Which accurate version of old management server do you use?
[18 Mar 2009 8:38] Guido Ostkamp
Our management server was installed on Feb 26 12:19 from a bazaar built,
so most likely it should have been revision id 
tomas.ulin@sun.com-20090225160230-u4guch19txy3gcew dated Thu 2009-02-26 10:09:51 +0100.

Regards

Guido Ostkamp
[18 Mar 2009 8:40] Guido Ostkamp
Sorry, mixed up that date. Correct one is
Wed 2009-02-25 17:02:30 +0100 from

    revno: 2585.42.66
    revision-id: tomas.ulin@sun.com-20090225160230-u4guch19txy3gcew
    parent: frazer@mysql.com-20090225132833-b6amwa2134z392ay
    parent: tomas.ulin@sun.com-20090225160116-1uah23jmubh4cevv
    committer: Tomas Ulin <tomas.ulin@sun.com>
    branch nick: mysql-5.1-telco-6.4
    timestamp: Wed 2009-02-25 17:02:30 +0100
    message:
      merge
[25 Mar 2009 10:35] Jonathan Miller
Workaround, use new version of mgt srv
[16 Apr 2009 9:13] Bugs System
Pushed into 5.1.32-ndb-6.2.18 (revid:jonas@mysql.com-20090416090858-wnwzl0s08gwnt1tp) (version source revid:jonas@mysql.com-20090416090858-wnwzl0s08gwnt1tp) (merge vers: 5.1.32-ndb-6.2.18) (pib:6)
[16 Apr 2009 9:14] Bugs System
Pushed into 5.1.32-ndb-6.3.25 (revid:jonas@mysql.com-20090416091003-yz7qxh53v2z94zbu) (version source revid:jonas@mysql.com-20090416091003-yz7qxh53v2z94zbu) (merge vers: 5.1.32-ndb-6.3.25) (pib:6)
[16 Apr 2009 9:17] Bugs System
Pushed into 5.1.32-ndb-7.0.6 (revid:jonas@mysql.com-20090416091455-nfi0aqj2phi0urnw) (version source revid:jonas@mysql.com-20090416091114-q9ud1m54v5w47o00) (merge vers: 5.1.32-ndb-7.0.6) (pib:6)
[16 Apr 2009 11:25] Bugs System
A patch for this bug has been committed.

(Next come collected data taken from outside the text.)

/-- The outcome is a next state in which the gang alone has changed, by a function F: its run has gone on, its threads keep
what KeptLane says, and P holds of the new gang. -/
def GangOnly (o : Host.Outcome State Fault Refusal) (s : State) (c : Ctx) (P : Gang → Prop) : Prop :=
  ∃ F : Gang → Gang, o = .next (after c (s.modGang c.u c.g F)) ∧ Moved c (F c.G) ∧ (∀ l < 32, KeptLane c (F c.G) l) ∧ P (F c.G)

/-- Besides its threads and its run the gang is as before. -/
def GangKept (c : Ctx) (G' : Gang) : Prop :=
  G' = { c.G with lanes := G'.lanes, sheaf := G'.sheaf, chunk := G'.chunk }

/-- Besides its threads, its run and its scalar registers the gang is as before. -/
def GangKeptButScalars (c : Ctx) (G' : Gang) : Prop :=
  G' = { c.G with lanes := G'.lanes, sheaf := G'.sheaf, chunk := G'.chunk, s := G'.s }

/-- Besides its threads and its run, and the flags of FPSTAT, the gang is as before. -/
def GangKeptButFlags (c : Ctx) (G' : Gang) : Prop :=
  G' = { c.G with lanes := G'.lanes, sheaf := G'.sheaf, chunk := G'.chunk, fpstat := G'.fpstat }

/-- An instruction has written register d of its active lanes, and nothing else. -/
def WritesVector (o : Host.Outcome State Fault Refusal) (s : State) (c : Ctx) (d : BitVec 7) (val : Nat → Word) : Prop :=
  GangOnly o s c fun G' => GangKept c G' ∧ PredsKept c G' ∧ VectorIs c G' d.toNat val

/-- An instruction has written the pair d of its active lanes, and nothing else. -/
def WritesPair (o : Host.Outcome State Fault Refusal) (s : State) (c : Ctx) (d : BitVec 7) (val : Nat → Dword) : Prop :=
  GangOnly o s c fun G' => GangKept c G' ∧ PredsKept c G' ∧ PairIs c G' d.toNat val

/-- An instruction has written predicate d of the lanes of m, and nothing else. -/
def WritesPred (o : Host.Outcome State Fault Refusal) (s : State) (c : Ctx) (m : BitVec 32) (d : BitVec 3)
    (val : Nat → Bool) : Prop :=
  GangOnly o s c fun G' => GangKept c G' ∧ VectorsKept c G' ∧ PredIs c G' m d val

/-- An instruction has written scalar register d, and nothing else. -/
def WritesScalar (o : Host.Outcome State Fault Refusal) (s : State) (c : Ctx) (d : BitVec 6) (val : Wide) : Prop :=
  GangOnly o s c fun G' => GangKeptButScalars c G' ∧ VectorsKept c G' ∧ PredsKept c G' ∧
    ∀ r < 64, G'.sreg r = if r = d.toNat then val else c.G.sreg r

/-- Wherever the instruction may have its own effect, it writes register d of its active lanes. -/
def VectorResult (i : Instr) (h : Hdr) (g : BitVec 3) (d : BitVec 7) (val : Ctx → Nat → Word) : Prop :=
  ∀ s c, Ready i h g s c → WritesVector (exec i s) s c d (val c)

/-- Wherever the instruction may have its own effect, it writes the pair d of its active lanes. -/
def PairResult (i : Instr) (h : Hdr) (g : BitVec 3) (d : BitVec 7) (val : Ctx → Nat → Dword) : Prop :=
  ∀ s c, Ready i h g s c → WritesPair (exec i s) s c d (val c)

/-- Wherever the instruction may have its own effect, it writes predicate d of its active lanes. -/
def PredResult (i : Instr) (h : Hdr) (g : BitVec 3) (d : BitVec 3) (val : Ctx → Nat → Bool) : Prop :=
  ∀ s c, Ready i h g s c → WritesPred (exec i s) s c c.act d (val c)

/-- Wherever the instruction may have its own effect, it writes scalar register d. -/
def ScalarResult (i : Instr) (h : Hdr) (g : BitVec 3) (d : BitVec 6) (val : Ctx → Wide) : Prop :=
  ∀ s c, Ready i h g s c → WritesScalar (exec i s) s c d (val c)

/-- The outcome is a next state in which the gang alone has changed, by a function F, its run has gone on, with the members of
m leaving it, and P holds of the new gang. -/
def GangGoesOn (o : Host.Outcome State Fault Refusal) (s : State) (c : Ctx) (m : BitVec 32) (P : Gang → Prop) : Prop :=
  ∃ F : Gang → Gang, o = .next (after c (s.modGang c.u c.g F)) ∧
    (F c.G).sheaf = c.G.sheaf.map (fun S => { S with pc := c.after, pos := S.pos + c.n, out := S.out ||| m }) ∧
    (F c.G).chunk = c.G.chunk.map (fun k => { k with count := k.count + c.n }) ∧ P (F c.G)

/-- Lane l of the new gang is the thread t, but for the bookkeeping of its open region and for the watch pass that an
instruction of its run clears (R142, R145, R333). -/
def LaneIs (c : Ctx) (G' : Gang) (l : Nat) (t : Lane) : Prop :=
  G'.lane l = { t with region := (G'.lane l).region, watchPass := (c.G.lane l).watchPass && !c.run.getLsbD l } ∧
    (G'.lane l).region.isSome = (c.G.lane l).region.isSome

/-- The active threads go to their targets, with LNK written where the instruction links; the other members go on at the next
word (R181). -/
def JumpsTo (o : Host.Outcome State Fault Refusal) (s : State) (c : Ctx) (link : Bool) (target : Nat → Word) : Prop :=
  GangGoesOn o s c c.act fun G' => GangKept c G' ∧ ∀ l < 32, LaneIs c G' l
    (if c.act.getLsbD l then { c.G.lane l with pc := target l, lnk := if link then c.after else (c.G.lane l).lnk }
     else c.G.lane l)

/-- Two states differ in one block alone. -/
def BlockOnly (u : Nat) (s t : State) : Prop := t = { s with blocks := t.blocks } ∧ ∀ v ≠ u, t.block? v = s.block? v

/-- Members of the mask m may take a trap: a handler is set, no receiver is in handler state or in a region (R326, R328), and
the launch is neither recorded nor replayed. -/
structure TrapsTo (c : Ctx) (m : BitVec 32) : Prop where
  some : m ≠ 0
  members : m &&& c.members = m
  handler : c.L.r.handler ≠ noHandler
  outside : ∀ l < 32, m.getLsbD l = true → (c.G.lane l).handler = false ∧ (c.G.lane l).region = none
  chunk : c.G.chunk = none

/-- The run ends with the trap of R325 on the threads of m: the trap registers, the resume PC, handler state and the
handler's PC; nothing else of these threads changes, and the other members go on after the instruction. A member whose region
has aborted in the run resumes at its fallback PC, which its PC already is (R150). -/
def TakesTrap (o : Host.Outcome State Fault Refusal) (s : State) (c : Ctx) (m : BitVec 32) (cause : Nat) (addr info : Dword)
    (resume : Word) : Prop :=
  ∃ F : Gang → Gang, o = .next ((s.modGang c.u c.g F).endRun c.u c.g false) ∧
    GangKept c (F c.G) ∧ (F c.G).chunk = c.G.chunk ∧
    (F c.G).sheaf = c.G.sheaf.map (fun S => { S with pc := c.after, pos := S.pos + c.n, out := S.out ||| m, fp := none }) ∧
    ∀ l < 32, if m.getLsbD l then (F c.G).lane l = { c.G.lane l with
        tcause := BitVec.ofNat 64 cause
        tpc := c.pc.setWidth 64
        taddr := addr
        tinfo := info
        handler := true
        resume := if c.run.getLsbD l then resume else (c.G.lane l).pc
        pc := c.L.r.handler
        watchPass := (c.G.lane l).watchPass && !c.run.getLsbD l }
      else KeptLane c (F c.G) l ∧ ((F c.G).lane l).v = (c.G.lane l).v ∧ ((F c.G).lane l).p = (c.G.lane l).p

/-- A vector register of a lane. -/
def laneReg (c : Ctx) (a : BitVec 7) (l : Nat) : Word := (c.G.lane l).reg a.toNat

/-- A pair of vector registers of a lane. -/
def lanePair (c : Ctx) (a : BitVec 7) (l : Nat) : Dword := (c.G.lane l).pair a.toNat

/-- A 32-bit source operand of a lane: a register or a broadcast scalar (R64). -/
def laneSrc (c : Ctx) (b : BitVec 7) (l : Nat) : Word := c.G.src b l

/-- A 64-bit source operand of a lane (R64). -/
def laneSrc64 (c : Ctx) (b : BitVec 7) (l : Nat) : Dword := c.G.src64 b l

/-- Bits 63:0 of a scalar register. -/
def scalar64 (c : Ctx) (a : BitVec 6) : Dword := (c.G.sreg a.toNat).extractLsb' 0 64

/-- A 64-bit scalar result: bits 71:64 are zero (R63). -/
def wide (x : Dword) : Wide := x.setWidth 72

/-- The flags that some lane of a mask raises. -/
def flagsOver (m : BitVec 32) (fl : Nat → BitVec 5) : BitVec 5 := (lanesOf m).foldl (fun x l => x ||| fl l) 0

/-- The lanes of c that raise an enabled exception (R88). -/
def enabledLanes (c : Ctx) (fl : Nat → BitVec 5) : BitVec 32 :=
  maskOf fun l => c.act.getLsbD l && decide (fl l &&& c.L.r.fpEnables ≠ 0)

/-- The exception that the run keeps for its end: the first that an instruction raised (R88). -/
def pendingFp (c : Ctx) (fl : Nat → BitVec 5) (old : Option FpTrap) : Option FpTrap :=
  match old with
  | some f => some f
  | none => if enabledLanes c fl = 0 then none else some
      { lanes := enabledLanes c fl, flags := flagsOver c.act fun l => fl l &&& c.L.r.fpEnables, pc := c.pc, pos := c.pos }

/-- The outcome is a next state in which the gang alone has changed: its run has gone on, FPSTAT has gained the flags that active
lanes raise (R68), an enabled one waits for the end of the run (R88), and P holds of the new gang. -/
def RaisesFlags (o : Host.Outcome State Fault Refusal) (s : State) (c : Ctx) (fl : Nat → BitVec 5) (P : Gang → Prop) : Prop :=
  ∃ F : Gang → Gang, o = .next (after c (s.modGang c.u c.g F)) ∧
    F c.G = { c.G with
      lanes := (F c.G).lanes
      s := (F c.G).s
      sheaf := c.G.sheaf.map fun S => { S with pc := c.after, pos := S.pos + c.n, fp := pendingFp c fl S.fp }
      chunk := c.G.chunk.map fun k => { k with count := k.count + c.n }
      fpstat := c.G.fpstat ||| flagsOver c.act fl } ∧
    (∀ l < 32, KeptLane c (F c.G) l) ∧ P (F c.G)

After review, it may
be pushed to the relevant source trees for release in the next
version. You can access the patch from:

  http://lists.mysql.com/commits/72272

2909 Jonas Oreland	2009-04-16
      ndb - bug#43699
        Fix so we don't try to sprintf("%s", 0)
[16 Apr 2009 19:05] Jon Stephens
Documented bugfix in the NDB-6.2.18, 6.3.25, and 7.0.6 changelogs as follows:

        When trying to use a data node with an older version of the
        management server, the data node crashed on startup.